YOUR GOAL
Where the string "lean" occurs in the material below, report the whole line.

DATA FOR PROCESSING
========================================================================

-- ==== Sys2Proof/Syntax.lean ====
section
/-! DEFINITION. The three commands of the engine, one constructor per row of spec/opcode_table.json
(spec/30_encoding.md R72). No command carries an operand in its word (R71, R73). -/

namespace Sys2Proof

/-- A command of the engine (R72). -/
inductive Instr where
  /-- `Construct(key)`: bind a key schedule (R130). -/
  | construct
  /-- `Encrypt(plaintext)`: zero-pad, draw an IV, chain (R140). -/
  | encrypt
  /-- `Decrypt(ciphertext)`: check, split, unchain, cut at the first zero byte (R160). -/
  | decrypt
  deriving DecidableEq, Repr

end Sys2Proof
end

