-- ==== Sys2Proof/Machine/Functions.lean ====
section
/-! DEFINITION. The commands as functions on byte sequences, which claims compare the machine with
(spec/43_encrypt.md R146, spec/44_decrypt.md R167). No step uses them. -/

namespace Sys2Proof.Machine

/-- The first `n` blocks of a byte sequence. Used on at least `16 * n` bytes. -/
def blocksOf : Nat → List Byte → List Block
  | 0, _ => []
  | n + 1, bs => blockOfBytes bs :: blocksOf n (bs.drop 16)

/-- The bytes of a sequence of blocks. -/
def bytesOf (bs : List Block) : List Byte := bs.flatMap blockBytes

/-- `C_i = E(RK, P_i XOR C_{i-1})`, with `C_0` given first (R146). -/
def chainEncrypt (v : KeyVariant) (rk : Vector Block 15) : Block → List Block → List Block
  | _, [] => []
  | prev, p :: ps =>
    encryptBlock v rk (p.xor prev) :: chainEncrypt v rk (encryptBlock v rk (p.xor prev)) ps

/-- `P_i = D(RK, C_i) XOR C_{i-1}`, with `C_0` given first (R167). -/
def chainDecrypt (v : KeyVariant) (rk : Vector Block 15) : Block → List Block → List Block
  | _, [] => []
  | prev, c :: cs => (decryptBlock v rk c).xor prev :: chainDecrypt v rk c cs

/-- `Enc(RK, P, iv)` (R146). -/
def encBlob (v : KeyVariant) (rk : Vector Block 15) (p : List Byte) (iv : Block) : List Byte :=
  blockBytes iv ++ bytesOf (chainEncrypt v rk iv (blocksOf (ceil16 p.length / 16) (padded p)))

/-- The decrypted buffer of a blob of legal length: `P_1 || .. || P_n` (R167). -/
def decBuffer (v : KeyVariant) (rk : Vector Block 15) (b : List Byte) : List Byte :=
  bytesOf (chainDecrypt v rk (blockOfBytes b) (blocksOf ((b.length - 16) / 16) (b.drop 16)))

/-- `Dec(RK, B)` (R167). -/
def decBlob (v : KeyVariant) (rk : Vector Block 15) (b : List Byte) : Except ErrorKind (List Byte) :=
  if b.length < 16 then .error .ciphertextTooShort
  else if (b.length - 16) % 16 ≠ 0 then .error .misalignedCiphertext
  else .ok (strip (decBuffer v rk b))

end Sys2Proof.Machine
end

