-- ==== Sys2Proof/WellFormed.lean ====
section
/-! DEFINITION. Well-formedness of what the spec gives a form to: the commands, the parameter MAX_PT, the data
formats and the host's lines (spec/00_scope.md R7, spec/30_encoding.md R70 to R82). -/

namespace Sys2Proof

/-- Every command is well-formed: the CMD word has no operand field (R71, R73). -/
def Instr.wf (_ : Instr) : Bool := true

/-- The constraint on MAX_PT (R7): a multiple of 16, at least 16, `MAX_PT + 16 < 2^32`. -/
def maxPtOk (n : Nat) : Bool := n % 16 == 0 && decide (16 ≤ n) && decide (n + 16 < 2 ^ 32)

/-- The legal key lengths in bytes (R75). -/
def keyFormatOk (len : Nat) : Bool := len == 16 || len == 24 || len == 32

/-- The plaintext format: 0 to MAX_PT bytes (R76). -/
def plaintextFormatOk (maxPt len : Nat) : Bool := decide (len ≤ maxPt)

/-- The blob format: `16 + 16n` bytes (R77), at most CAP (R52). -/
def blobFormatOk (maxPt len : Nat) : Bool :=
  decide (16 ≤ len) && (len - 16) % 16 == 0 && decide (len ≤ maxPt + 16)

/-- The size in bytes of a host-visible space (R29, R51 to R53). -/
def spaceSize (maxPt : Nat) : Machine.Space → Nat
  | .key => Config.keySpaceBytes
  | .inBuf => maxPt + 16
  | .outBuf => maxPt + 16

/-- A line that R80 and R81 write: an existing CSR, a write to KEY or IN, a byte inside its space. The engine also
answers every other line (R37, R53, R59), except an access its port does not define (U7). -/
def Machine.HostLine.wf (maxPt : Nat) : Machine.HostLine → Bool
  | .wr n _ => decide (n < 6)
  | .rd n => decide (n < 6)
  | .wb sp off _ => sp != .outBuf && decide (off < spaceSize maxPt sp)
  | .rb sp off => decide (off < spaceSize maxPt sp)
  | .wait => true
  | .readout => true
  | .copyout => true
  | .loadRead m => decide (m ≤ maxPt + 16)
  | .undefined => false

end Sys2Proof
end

========================================================================

RESPONSE
-- ==== Sys2Proof/Syntax.lean ====
-- ==== Sys2Proof/Machine/Functions.lean ====
-- ==== Sys2Proof/WellFormed.lean ====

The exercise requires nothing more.